In and Out of Harm's Way

Shipping lane changes proposed to prevent collisions with whales

Source: Oceanus Magazine

Just a few more miles or a few more minutes. That’s what scientists and some federal managers think it would take to improve the plight of the highly endangered North Atlantic right whale.

No more than 350 survive, and ship strikes are a leading cause of death for the whales, which live near and migrate through high-traffic coastal waters. Researchers are proposing that the U.S. government adjust shipping lanes around some ports and slow ships in other East Coast waters.

The “ship-strike reduction strategy” would reroute ships away from key breeding and feeding grounds; in other places, it would establish seasonal speed limits within 30 miles of the coast, perhaps slowing ships to 12 knots, about half the normal speed of many container ships and cruise ships.

The U.S. National Marine Fisheries Service announced in June that it intends to prepare an environmental impact statement as part of the process of implementing new shipping regulations. Conservationists and some researchers say the measure is long overdue; some maritime interests say the plan has as many potential negative impacts as positive ones.

For instance, shifting ship traffic closer to the coast could reduce the risk of a ship striking a right whale in Cape Cod Bay by 40 percent, said Hauke Kite-Powell, a research specialist in the WHOI Marine Policy Center (MPC) who recently delivered a research report on the matter to the Provincetown Center for Coastal Studies. For nearly five months a year, a significant number of northern right whales congregate in the nutrient-rich waters of Cape Cod Bay, Massachusetts Bay, and the Gulf of Maine. Hundreds of vessels pass through the area each year, making it likely that several ship-whale encounters take place annually.

Kite-Powell is now working with Amy Knowlton and Moira Brown of New England Aquarium (NEAq) to study how right whales respond to ships and how changes in ship speed might increase the odds that ships or whales could get out of the way. He also has worked with MPC colleague Porter Hoagland to study the economics of ship-strike management.

“If there is a reasonable place to move the shipping lanes—as Canadian managers recently did in the Bay of Fundy—then it makes sense,” said Kite-Powell. “It also could make sense in Cape Cod Bay. But for most of the East Coast, there is no good way to reroute ships. Speed limits might be the only way forward in the near term.”

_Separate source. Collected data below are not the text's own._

-- ==== Sys2Proof/Tests/Slice0.lean ====
section
/-! SUPPORT. Tests. The expected packets, responses and patterns come from spec 95_test_vectors.md (the id of the vector
stands before each test) and from the layouts of 30_encoding.md. After them, for every statement with hypotheses, a
concrete input that meets them all. -/

namespace Sys2Proof.Tests

set_option Elab.async false

open Sys2Proof Sys2Proof.Machine

/-! ### Helpers -/

/-- CFG_S of 95_test_vectors.md section 0. -/
def cfgS : Config where
  globalWidth  := 8
  gfields      := [⟨"f0", 0, 3, false⟩, ⟨"f1", 3, 5, false⟩]
  debugUnit    := [false]
  pixelWidth   := 8
  lInject      := 16
  ntracks      := 5
  trackLen     := 512
  qmax         := 4
  pollInterval := 10

/-- CFG_B of 95_test_vectors.md section 0. -/
def cfgB : Config where
  globalWidth  := 12
  gfields      := [⟨"f0", 0, 4, false⟩, ⟨"f1", 4, 6, true⟩, ⟨"f2", 10, 2, false⟩]
  debugUnit    := [true, false]
  pixelWidth   := 8
  lInject      := 16
  ntracks      := 5
  trackLen     := 256
  qmax         := 8
  pollInterval := 10

/-- Bits from 0s and 1s, in index order. -/
def bits (l : List Nat) : Bits := l.map (· == 1)

/-- The state after power-on, `reset` and `rstout`: all tracks 0, the FIFO empty. -/
def ready (c : Config) : State where
  cfg      := c
  queue    := []
  gsnap    := baseImage c
  lenreg   := 0
  busy     := false
  compiled := false
  consumed := false
  tracks   := List.replicate c.ntracks (List.replicate c.trackLen false)
  xport    := ⟨[], 0, 0, .idle⟩
  fifo     := []
  drained  := true
  env      := ⟨[], [], [], 0⟩
  cmds     := []
  rsps     := []

/-- The state with the queue `q`. -/
def withQueue (s : State) (q : List Block) : State := { s with queue := q }

/-- The state with the stream of its queue on the tracks. -/
def compiledState (s : State) : State :=
  { s with
    tracks := compileTracks s.cfg s.queue s.tracks,
    lenreg := BitVec.ofNat 32 (streamLength s.cfg s.queue),
    compiled := true }

/-- The state while the transport plays its stream with the phase `ph`. -/
def playing (s : State) (rep : BitVec 16) (ph : Phase) : State :=
  { s with busy := true, drained := false, xport := ⟨s.tracks.vectors s.lenreg.toNat, s.lenreg, rep, ph⟩ }

/-- The state after a failed EXEC that left the transport playing (U7), with these words to come. -/
def leftPlaying (s : State) (captures : List (List Word)) : State :=
  { playing s 1 (.running 9) with busy := false, env := { s.env with captures := captures } }

/-- The state in which the next port calls answer as listed. -/
def answering (s : State) (l : List Answer) : State := { s with env := { s.env with answers := l } }
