-- ==== Sys2Proof/Machine/Core.lean ====
section
/-! DEFINITION. The machine as the host takes it. -/

def Sys2Proof.core : Host.Core :=
  { State := Sys2Proof.Machine.State, Fault := Sys2Proof.Machine.Fault, Refusal := Sys2Proof.Machine.Refusal,
    step := Sys2Proof.Machine.step, reset := Sys2Proof.Machine.State.reset }
end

Changing the shipping regulations would likely increase costs by $10 million to $15 million per year for commercial operators. But Kite-Powell points out that the changes could disproportionately affect certain ports, such as Boston, which has right whales crowding its shipping lanes for nearly five months a year.

In related research, WHOI biologists Hal Caswell and Michael Moore, NEAq scientist Scott Kraus, and 11 other researchers reported in the July 22 issue of the journal Science that ship strikes and fishing gear entanglements are killing North Atlantic right whales at a rate exceeding a level that allows the population to grow. In a statistical analysis and call for action, the researchers noted that the situation may be more dire than they can observe directly, with many whales dying out at sea and out of sight.